What this task involves: Using the entries that follow, write out the line containing "namespace Sys2Proof.Machine", the line containing "15 := by simp [entryBytes]", and every line between them, exactly and nothing else.

(Saved entries)
-- ==== Sys2Proof/Laws/Bytes.lean ====
section
/-! SUPPORT. Fields as bytes and back (chapter 11): lengths, and reading what was written. -/

namespace Sys2Proof.Machine

@[simp] theorem beBytes_length (n x : Nat) : (beBytes n x).length = n := by
  induction n with
  | zero => rfl
  | succ n ih => simp [beBytes, ih]

@[simp] theorem beInt_length (n : Nat) (x : Int) : (beInt n x).length = n := beBytes_length n _

@[simp] theorem sumsBytes_length (q : Quad) : (sumsBytes q).length = 16 := by simp [sumsBytes]

@[simp] theorem entryBytes_length (e : IntentEntry) : (entryBytes e).length = 15 := by simp [entryBytes]

@[simp] theorem rawUnitBytes_length (u : RawUnit) : (rawUnitBytes u).length = 15 + u.preferred.toList.length := by
  simp [rawUnitBytes]; omega

@[simp] theorem rawEntriesBytes_length (es : List RawEntry) : (rawEntriesBytes es).length = 3 * es.length := by
  induction es with
  | nil => rfl
  | cons e es ih => simp only [rawEntriesBytes, List.flatMap_cons, List.length_append] at *; simp [ih]; omega

theorem beNat_acc (bytes : List Byte) (acc : Nat) :
    bytes.foldl (fun acc b => acc * 256 + b.toNat) acc = acc * 256 ^ bytes.length + beNat bytes := by
  induction bytes generalizing acc with
  | nil => simp [beNat]
  | cons b bs ih =>
    simp only [List.foldl_cons, List.length_cons, beNat, Nat.zero_mul, Nat.zero_add]
    rw [ih, ih b.toNat]
    ring

theorem beNat_cons (b : Byte) (bs : List Byte) : beNat (b :: bs) = b.toNat * 256 ^ bs.length + beNat bs := by
  simp only [beNat, List.foldl_cons, Nat.zero_mul, Nat.zero_add]
  exact beNat_acc bs b.toNat

/-- The number read from bytes is below the number of values they can hold. -/
theorem beNat_lt (bs : List Byte) : beNat bs < 256 ^ bs.length := by
  induction bs with
  | nil => simp [beNat]
  | cons b bs ih =>
    rw [beNat_cons, List.length_cons, pow_succ]
    have := b.isLt
    nlinarith

/-- Reading the bytes of a number gives its value modulo the field's width. -/
theorem beNat_beBytes (n x : Nat) : beNat (beBytes n x) = x % 256 ^ n := by
  induction n with
  | zero => simp [beBytes, beNat, Nat.mod_one]
  | succ n ih =>
    rw [beBytes, beNat_cons, beBytes_length, ih, BitVec.toNat_ofNat, Nat.pow_succ 256 n, Nat.mod_mul]
    ring

/-- Reading the bytes of a signed number that fits gives it back. -/
theorem beSigned_beInt (n : Nat) (x : Int) (lo : -(256 ^ n : Nat) ≤ 2 * x) (hi : 2 * x < (256 ^ n : Nat)) :
    beSigned (beInt n x) = x := by
  have hp : (0 : Int) < (256 ^ n : Nat) := by positivity
  have h0 := Int.emod_nonneg x hp.ne'
  have h1 := Int.emod_lt_of_pos x hp
  simp only [beSigned, beInt_length]
  rw [beInt, beNat_beBytes, Nat.mod_eq_of_lt (by omega)]
  rcases lt_or_ge x 0 with hx | hx
  · have : x % (256 ^ n : Nat) = x + (256 ^ n : Nat) := by
      rw [← Int.add_emod_right, Int.emod_eq_of_lt] <;> omega
    rw [if_neg] <;> omega
  · rw [Int.emod_eq_of_lt hx (by omega), if_pos] <;> omega

/-- Reading the bytes of an unsigned number that fits gives it back. -/
theorem beNat_beInt (n : Nat) (x : Int) (lo : 0 ≤ x) (hi : x < (256 ^ n : Nat)) : (beNat (beInt n x) : Int) = x := by
  rw [beInt, beNat_beBytes, Int.emod_eq_of_lt lo hi, Nat.mod_eq_of_lt] <;> omega

/-- A field that stands first. -/
theorem field_append (a b : List Byte) (n : Nat) (h : a.length = n) : field (a ++ b) 0 n = beNat a := by
  simp [field, ← h]

/-- A field behind others. -/
theorem field_drop (a b : List Byte) (offset n : Nat) (h : a.length ≤ offset) :
    field (a ++ b) offset n = field b (offset - a.length) n := by
  simp [field, List.drop_append, List.drop_eq_nil_of_le h]

theorem fieldSigned_append (a b : List Byte) (n : Nat) (h : a.length = n) : fieldSigned (a ++ b) 0 n = beSigned a := by
  simp [fieldSigned, ← h]

theorem fieldSigned_drop (a b : List Byte) (offset n : Nat) (h : a.length ≤ offset) :
    fieldSigned (a ++ b) offset n = fieldSigned b (offset - a.length) n := by
  simp [fieldSigned, List.drop_append, List.drop_eq_nil_of_le h]

/-! ### Whole layouts, read back -/

theorem rawUnitOfBytes_rawUnitBytes (u : RawUnit) : rawUnitOfBytes (rawUnitBytes u) = u := by
  have h1 := u.tag.isLt
  have h2 := u.mass.isLt
  rcases u with ⟨tag, kind, length, width, height, mass, axle, port, group, power, reading, pref⟩
  simp only [rawUnitOfBytes, rawUnitBytes, field_append _ _ 4 (beBytes_length 4 _), beNat_beBytes]
  have e1 : BitVec.ofNat 32 (tag.toNat % 256 ^ 4) = tag := by
    apply BitVec.eq_of_toNat_eq; simp; exact tag.isLt
  have e2 : BitVec.ofNat 16 (mass.toNat % 256 ^ 2) = mass := by
    apply BitVec.eq_of_toNat_eq; simp; exact mass.isLt
  have e3 : field (beBytes 4 tag.toNat ++ ([kind, length, width, height] ++ (beBytes 2 mass.toNat ++
    ([axle, port, group, power, reading] ++ pref.toList)))) 8 2 = mass.toNat % 256 ^ 2 := by
    rw [field_drop _ _ _ _ (by simp), field_drop _ _ _ _ (by simp), ← beNat_beBytes]
    exact field_append _ _ 2 (beBytes_length 2 _)
  rw [e1, e3, e2]
  cases pref <;> rfl

theorem rawEntriesOfBytes_rawEntriesBytes (es : List RawEntry) : rawEntriesOfBytes (rawEntriesBytes es) = es := by
  induction es with
  | nil => rfl
  | cons e es ih => simp only [rawEntriesBytes, List.flatMap_cons] at *; simp [rawEntriesOfBytes, ih]

theorem tag_of_beBytes_append (tag : Tag) (r : List Byte) : BitVec.ofNat 32 (field (beBytes 4 tag.toNat ++ r) 0 4) = tag := by
  rw [field_append _ _ 4 (beBytes_length 4 _), beNat_beBytes]; apply BitVec.eq_of_toNat_eq; simp; exact tag.isLt
theorem tag_of_beBytes (tag : Tag) : BitVec.ofNat 32 (field (beBytes 4 tag.toNat) 0 4) = tag := by
  simpa using tag_of_beBytes_append tag []

theorem requestOfBytes_framed (panel sw : Bool) (k : Byte) (body after : List Byte) (hl : body.length < 256)
    (ha : lengthAllowed k.toNat body.length = true) :
    requestOfBytes panel sw ((k :: numByte body.length :: body) ++ after) = requestOfBody panel sw k.toNat body := by
  have hn : (numByte body.length).toNat = body.length := by simp [numByte]; omega
  have hw : wellFramed ((k :: numByte body.length :: body) ++ after) = true := by
    simp [wellFramed, byteField, hn, ha]
  simp only [requestOfBytes, hw, if_true]
  simp [byteField, hn]

theorem sumsOfBytes_sumsBytes (q : Quad) (r : List Byte) (h : sumsValid q = true) : sumsOfBytes (sumsBytes q ++ r) = q := by
  rcases q with ⟨m, t, l, v⟩
  simp only [sumsValid, Bool.and_eq_true, decide_eq_true_eq] at h
  have e0 : sumsBytes ⟨m, t, l, v⟩ ++ r = beInt 4 m ++ (beInt 4 t ++ (beInt 4 l ++ (beInt 4 v ++ r))) := by simp [sumsBytes]
  have e1 : (field (sumsBytes ⟨m, t, l, v⟩ ++ r) 0 4 : Int) = m := by
    rw [e0, field_append _ _ 4 (by simp), beNat_beInt _ _ (by omega) (by norm_num; omega)]
  have e2 : fieldSigned (sumsBytes ⟨m, t, l, v⟩ ++ r) 4 4 = t := by
    rw [e0, fieldSigned_drop _ _ 4 4 (by simp), beInt_length, fieldSigned_append _ _ 4 (by simp),
      beSigned_beInt _ _ (by norm_num; omega) (by norm_num; omega)]
  have e3 : fieldSigned (sumsBytes ⟨m, t, l, v⟩ ++ r) 8 4 = l := by
    rw [e0, fieldSigned_drop _ _ 8 4 (by simp), fieldSigned_drop _ _ _ 4 (by simp), beInt_length, beInt_length,
      fieldSigned_append _ _ 4 (by simp), beSigned_beInt _ _ (by norm_num; omega) (by norm_num; omega)]
  have e4 : (field (sumsBytes ⟨m, t, l, v⟩ ++ r) 12 4 : Int) = v := by
    rw [e0, field_drop _ _ 12 4 (by simp), field_drop _ _ _ 4 (by simp), field_drop _ _ _ 4 (by simp), beInt_length,
      beInt_length, beInt_length, field_append _ _ 4 (by simp), beNat_beInt _ _ (by omega) (by norm_num; omega)]
  simp only [sumsOfBytes, e1, e2, e3, e4]

theorem entryOfBytes_entryBytes (e : IntentEntry) (h : entryValid e = true) : entryOfBytes (entryBytes e) = some e := by
  rcases e with ⟨id, dir, ⟨m, t, l, v⟩⟩
  have hb : -600 ≤ m ∧ m ≤ 600 ∧ -240000 ≤ t ∧ t ≤ 240000 ∧ -3000000 ≤ l ∧ l ≤ 3000000 ∧ -510000 ≤ v ∧ v ≤ 510000 := by
    cases dir <;> simp only [entryValid, Bool.and_eq_true, decide_eq_true_eq] at h <;> omega
  have hid := id.isLt
  have hf : (byteField (entryBytes ⟨id, dir, ⟨m, t, l, v⟩⟩) 0).toNat = id.val + (match dir with | .place => 0 | .remove => 16) := by
    cases dir <;> simp [byteField, entryBytes, idDirByte, numByte] <;> omega
  have e0 : entryBytes ⟨id, dir, ⟨m, t, l, v⟩⟩ = [idDirByte id dir] ++ (beInt 2 m ++ (beInt 4 t ++ (beInt 4 l ++ (beInt 4 v ++ [])))) := by simp [entryBytes]
  have e1 : fieldSigned (entryBytes ⟨id, dir, ⟨m, t, l, v⟩⟩) 1 2 = m := by
    rw [e0, fieldSigned_drop _ _ 1 2 (by simp)]; simp only [List.length_singleton, Nat.sub_self]
    rw [fieldSigned_append _ _ 2 (by simp), beSigned_beInt _ _ (by norm_num; omega) (by norm_num; omega)]
  have e2 : fieldSigned (entryBytes ⟨id, dir, ⟨m, t, l, v⟩⟩) 3 4 = t := by
    rw [e0, fieldSigned_drop _ _ 3 4 (by simp), fieldSigned_drop _ _ _ 4 (by simp)]; simp only [List.length_singleton, beInt_length, Nat.sub_self, Nat.reduceSub]
    rw [fieldSigned_append _ _ 4 (by simp), beSigned_beInt _ _ (by norm_num; omega) (by norm_num; omega)]
  have e3 : fieldSigned (entryBytes ⟨id, dir, ⟨m, t, l, v⟩⟩) 7 4 = l := by
    rw [e0, fieldSigned_drop _ _ 7 4 (by simp), fieldSigned_drop _ _ _ 4 (by simp), fieldSigned_drop _ _ _ 4 (by simp)]; simp only [List.length_singleton, beInt_length, Nat.sub_self, Nat.reduceSub]
    rw [fieldSigned_append _ _ 4 (by simp), beSigned_beInt _ _ (by norm_num; omega) (by norm_num; omega)]
  have e4 : fieldSigned (entryBytes ⟨id, dir, ⟨m, t, l, v⟩⟩) 11 4 = v := by
    rw [e0, fieldSigned_drop _ _ 11 4 (by simp), fieldSigned_drop _ _ _ 4 (by simp), fieldSigned_drop _ _ _ 4 (by simp), fieldSigned_drop _ _ _ 4 (by simp)]; simp only [List.length_singleton, beInt_length, Nat.sub_self, Nat.reduceSub]
    rw [fieldSigned_append _ _ 4 (by simp), beSigned_beInt _ _ (by norm_num; omega) (by norm_num; omega)]
  simp only [entryOfBytes, hf, e1, e2, e3, e4]
  cases dir
  · simp only [Nat.add_zero]; rw [if_pos (by omega)]; simp [Nat.mod_eq_of_lt hid, hid]
  · simp only; rw [if_pos (by omega)]; simp [Nat.mod_eq_of_lt hid]

theorem entriesOfBytes_entriesBytes (es : List IntentEntry) (h : es.all entryValid = true) : entriesOfBytes es.length (es.flatMap entryBytes) = some es := by
  induction es with
  | nil => rfl
  | cons e es ih =>
    simp only [List.all_cons, Bool.and_eq_true] at h
    simp only [List.length_cons, entriesOfBytes, List.flatMap_cons]
    rw [List.take_left' (entryBytes_length e), List.drop_left' (entryBytes_length e), entryOfBytes_entryBytes e h.1, ih h.2]

theorem entriesBytes_length (es : List IntentEntry) : (es.flatMap entryBytes).length = 15 * es.length := by
  induction es with
  | nil => rfl
  | cons e es ih => simp [List.flatMap_cons]; omega

theorem idOfByte_numByte (id : IntentId) : idOfByte (numByte id.val) = some id := by
  have := id.isLt
  have h : (numByte id.val).toNat = id.val := by simp [numByte]; omega
  simp [idOfByte, h]

theorem bodyOfBytes_bytes (b : FrameBody) (h : b.valid = true) : bodyOfBytes b.code b.bytes = some b := by
  cases b with
  | intent e => simp [bodyOfBytes, FrameBody.code, FrameBody.bytes, entryOfBytes_entryBytes e h]
  | settle id q => 
    have := sumsOfBytes_sumsBytes q [] h
    simp at this
    simp [bodyOfBytes, FrameBody.code, FrameBody.bytes, byteField, idOfByte_numByte, this]
  | retract id => simp [bodyOfBytes, FrameBody.code, FrameBody.bytes, byteField, idOfByte_numByte]
  | summary q n es =>
    simp only [FrameBody.valid, Bool.and_eq_true, decide_eq_true_eq] at h
    obtain ⟨⟨⟨⟨h1, h2⟩, h3⟩, h4⟩, h5⟩ := h
    have e1 : byteField (FrameBody.summary q n es).bytes 18 = numByte es.length := by
      simp [byteField, FrameBody.bytes, List.getD, List.getElem?_append]
    have e2 : (numByte es.length).toNat = es.length := by simp [numByte]; omega
    have e3 : (FrameBody.summary q n es).bytes.length = 19 + 15 * es.length := by
      simp only [FrameBody.bytes, List.length_append, List.length_cons, entriesBytes_length, sumsBytes_length, beBytes_length]; omega
    have e4 : (FrameBody.summary q n es).bytes.drop 19 = es.flatMap entryBytes := by
      simp only [FrameBody.bytes]
      rw [List.drop_append, List.drop_append]
      simp [List.drop_eq_nil_of_le]
    have e5 : field (FrameBody.summary q n es).bytes 16 2 = n := by
      simp only [FrameBody.bytes]
      rw [field_drop _ _ 16 2 (by simp)]
      simp only [sumsBytes_length, Nat.sub_self]
      rw [field_append _ _ 2 (by simp), beNat_beBytes]
      apply Nat.mod_eq_of_lt; norm_num; omega
    have e6 : sumsOfBytes (FrameBody.summary q n es).bytes = q := sumsOfBytes_sumsBytes q _ h1
    simp only [bodyOfBytes, FrameBody.code, e1, e2, e3, e4, e5, e6, entriesOfBytes_entriesBytes es h5]
    simp [h3]

end Sys2Proof.Machine
end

Exercise result:
namespace Sys2Proof.Machine

@[simp] theorem beBytes_length (n x : Nat) : (beBytes n x).length = n := by
  induction n with
  | zero => rfl
  | succ n ih => simp [beBytes, ih]

@[simp] theorem beInt_length (n : Nat) (x : Int) : (beInt n x).length = n := beBytes_length n _

@[simp] theorem sumsBytes_length (q : Quad) : (sumsBytes q).length = 16 := by simp [sumsBytes]

@[simp] theorem entryBytes_length (e : IntentEntry) : (entryBytes e).length = 15 := by simp [entryBytes]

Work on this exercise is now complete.